- WORK TO COMPLETE
Lines with the word "most": copy all of them from the entries below.

(Stored data)
──────
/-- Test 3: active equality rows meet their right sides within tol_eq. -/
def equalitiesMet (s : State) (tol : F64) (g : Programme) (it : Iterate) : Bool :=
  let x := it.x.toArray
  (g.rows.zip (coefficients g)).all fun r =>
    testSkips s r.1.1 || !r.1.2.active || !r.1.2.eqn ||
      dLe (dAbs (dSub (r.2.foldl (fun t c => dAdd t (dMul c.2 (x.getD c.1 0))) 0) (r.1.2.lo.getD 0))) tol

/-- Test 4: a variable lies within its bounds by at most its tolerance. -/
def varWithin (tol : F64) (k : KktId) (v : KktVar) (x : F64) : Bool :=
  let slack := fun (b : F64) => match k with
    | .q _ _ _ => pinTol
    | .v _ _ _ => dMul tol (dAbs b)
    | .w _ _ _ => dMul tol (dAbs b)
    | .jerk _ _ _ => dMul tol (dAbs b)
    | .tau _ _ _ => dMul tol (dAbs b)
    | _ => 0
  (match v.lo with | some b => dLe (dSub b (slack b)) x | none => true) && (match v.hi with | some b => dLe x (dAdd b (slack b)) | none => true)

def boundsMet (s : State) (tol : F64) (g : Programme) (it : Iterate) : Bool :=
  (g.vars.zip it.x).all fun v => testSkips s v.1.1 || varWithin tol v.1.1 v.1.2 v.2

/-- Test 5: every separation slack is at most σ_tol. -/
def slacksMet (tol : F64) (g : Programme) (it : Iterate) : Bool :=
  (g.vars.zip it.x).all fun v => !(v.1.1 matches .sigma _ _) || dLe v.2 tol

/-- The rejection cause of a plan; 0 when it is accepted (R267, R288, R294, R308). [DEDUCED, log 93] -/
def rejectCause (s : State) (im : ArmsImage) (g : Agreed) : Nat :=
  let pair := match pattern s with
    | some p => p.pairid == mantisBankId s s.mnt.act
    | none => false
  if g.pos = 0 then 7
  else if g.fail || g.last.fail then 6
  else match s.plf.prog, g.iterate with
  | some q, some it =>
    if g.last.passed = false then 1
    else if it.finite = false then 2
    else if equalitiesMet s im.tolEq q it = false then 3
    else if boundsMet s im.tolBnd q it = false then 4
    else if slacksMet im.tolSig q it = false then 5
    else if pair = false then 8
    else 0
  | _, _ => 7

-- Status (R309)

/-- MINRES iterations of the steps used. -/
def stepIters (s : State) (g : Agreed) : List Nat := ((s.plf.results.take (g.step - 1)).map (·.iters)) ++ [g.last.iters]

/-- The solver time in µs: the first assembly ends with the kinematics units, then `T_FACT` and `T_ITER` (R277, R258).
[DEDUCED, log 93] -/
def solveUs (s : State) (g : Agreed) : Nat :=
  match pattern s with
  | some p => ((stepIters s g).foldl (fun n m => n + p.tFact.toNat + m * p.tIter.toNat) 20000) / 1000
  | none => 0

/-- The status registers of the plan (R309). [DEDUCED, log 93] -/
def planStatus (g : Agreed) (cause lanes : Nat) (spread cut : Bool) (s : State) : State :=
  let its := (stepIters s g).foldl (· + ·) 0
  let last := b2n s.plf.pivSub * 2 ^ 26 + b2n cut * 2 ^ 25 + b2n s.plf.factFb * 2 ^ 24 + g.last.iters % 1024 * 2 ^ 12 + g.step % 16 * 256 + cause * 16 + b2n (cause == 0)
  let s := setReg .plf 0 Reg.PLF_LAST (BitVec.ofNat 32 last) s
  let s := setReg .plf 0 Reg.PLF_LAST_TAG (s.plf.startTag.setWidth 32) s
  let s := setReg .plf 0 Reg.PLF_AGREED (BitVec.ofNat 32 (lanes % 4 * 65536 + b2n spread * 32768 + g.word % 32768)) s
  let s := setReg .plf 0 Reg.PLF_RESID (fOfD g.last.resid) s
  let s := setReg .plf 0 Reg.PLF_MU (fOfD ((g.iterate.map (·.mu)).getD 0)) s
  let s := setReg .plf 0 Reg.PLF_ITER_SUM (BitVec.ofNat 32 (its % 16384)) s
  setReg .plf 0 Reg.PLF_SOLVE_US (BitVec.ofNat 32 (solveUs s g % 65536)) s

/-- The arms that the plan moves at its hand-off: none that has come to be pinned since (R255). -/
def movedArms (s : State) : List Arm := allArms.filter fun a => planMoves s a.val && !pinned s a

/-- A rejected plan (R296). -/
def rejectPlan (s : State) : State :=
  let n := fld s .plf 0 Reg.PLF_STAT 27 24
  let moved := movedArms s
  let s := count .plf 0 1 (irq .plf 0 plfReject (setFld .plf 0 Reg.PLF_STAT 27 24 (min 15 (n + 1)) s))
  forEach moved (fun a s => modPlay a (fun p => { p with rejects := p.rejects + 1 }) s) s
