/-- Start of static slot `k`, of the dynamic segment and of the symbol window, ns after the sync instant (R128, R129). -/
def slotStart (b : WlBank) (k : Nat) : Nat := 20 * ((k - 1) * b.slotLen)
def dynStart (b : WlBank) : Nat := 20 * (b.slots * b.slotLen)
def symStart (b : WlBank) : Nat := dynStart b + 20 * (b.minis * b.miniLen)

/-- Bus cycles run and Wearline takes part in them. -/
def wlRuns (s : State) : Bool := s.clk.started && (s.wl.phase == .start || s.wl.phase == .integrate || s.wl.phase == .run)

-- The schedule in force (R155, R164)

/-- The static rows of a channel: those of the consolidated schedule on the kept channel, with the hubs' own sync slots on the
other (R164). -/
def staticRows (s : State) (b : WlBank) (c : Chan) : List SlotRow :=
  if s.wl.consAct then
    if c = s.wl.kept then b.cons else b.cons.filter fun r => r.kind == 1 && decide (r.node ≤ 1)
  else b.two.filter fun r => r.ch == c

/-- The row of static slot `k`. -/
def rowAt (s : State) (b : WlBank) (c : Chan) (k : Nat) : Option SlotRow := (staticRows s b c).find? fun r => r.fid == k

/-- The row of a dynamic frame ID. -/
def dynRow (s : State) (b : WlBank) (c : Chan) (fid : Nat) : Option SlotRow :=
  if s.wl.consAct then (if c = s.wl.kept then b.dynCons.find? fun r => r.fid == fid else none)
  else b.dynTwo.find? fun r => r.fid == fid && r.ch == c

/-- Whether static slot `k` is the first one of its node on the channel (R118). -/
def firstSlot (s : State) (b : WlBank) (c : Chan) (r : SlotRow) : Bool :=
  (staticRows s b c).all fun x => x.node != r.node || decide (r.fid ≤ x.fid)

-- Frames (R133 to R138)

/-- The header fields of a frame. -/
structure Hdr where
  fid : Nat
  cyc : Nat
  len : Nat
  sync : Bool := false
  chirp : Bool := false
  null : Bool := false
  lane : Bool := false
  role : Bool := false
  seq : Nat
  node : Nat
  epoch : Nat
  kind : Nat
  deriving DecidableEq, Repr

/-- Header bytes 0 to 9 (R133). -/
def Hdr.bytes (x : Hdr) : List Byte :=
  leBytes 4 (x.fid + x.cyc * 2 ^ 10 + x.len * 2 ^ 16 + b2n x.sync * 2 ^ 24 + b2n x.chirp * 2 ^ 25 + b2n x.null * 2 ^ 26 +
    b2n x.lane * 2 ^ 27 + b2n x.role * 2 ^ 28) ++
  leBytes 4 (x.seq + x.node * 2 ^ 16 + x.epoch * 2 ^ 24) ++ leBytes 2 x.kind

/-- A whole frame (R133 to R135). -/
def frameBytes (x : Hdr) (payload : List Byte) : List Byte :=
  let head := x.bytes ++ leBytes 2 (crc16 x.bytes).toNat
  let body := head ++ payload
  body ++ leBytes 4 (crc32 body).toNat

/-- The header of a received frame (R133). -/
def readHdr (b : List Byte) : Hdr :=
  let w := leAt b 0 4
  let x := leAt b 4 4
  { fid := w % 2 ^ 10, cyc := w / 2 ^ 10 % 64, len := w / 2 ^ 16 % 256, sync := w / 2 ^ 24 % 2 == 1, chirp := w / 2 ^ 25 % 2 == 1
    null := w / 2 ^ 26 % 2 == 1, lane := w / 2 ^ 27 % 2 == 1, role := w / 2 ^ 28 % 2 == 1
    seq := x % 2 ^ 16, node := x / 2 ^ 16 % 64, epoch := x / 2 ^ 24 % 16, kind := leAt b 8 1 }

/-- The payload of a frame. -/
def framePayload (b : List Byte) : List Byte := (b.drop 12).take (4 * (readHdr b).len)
──────
- RESULT
/-- Test 4: a variable lies within its bounds by at most its tolerance. -/
/-- Test 5: every separation slack is at most σ_tol. -/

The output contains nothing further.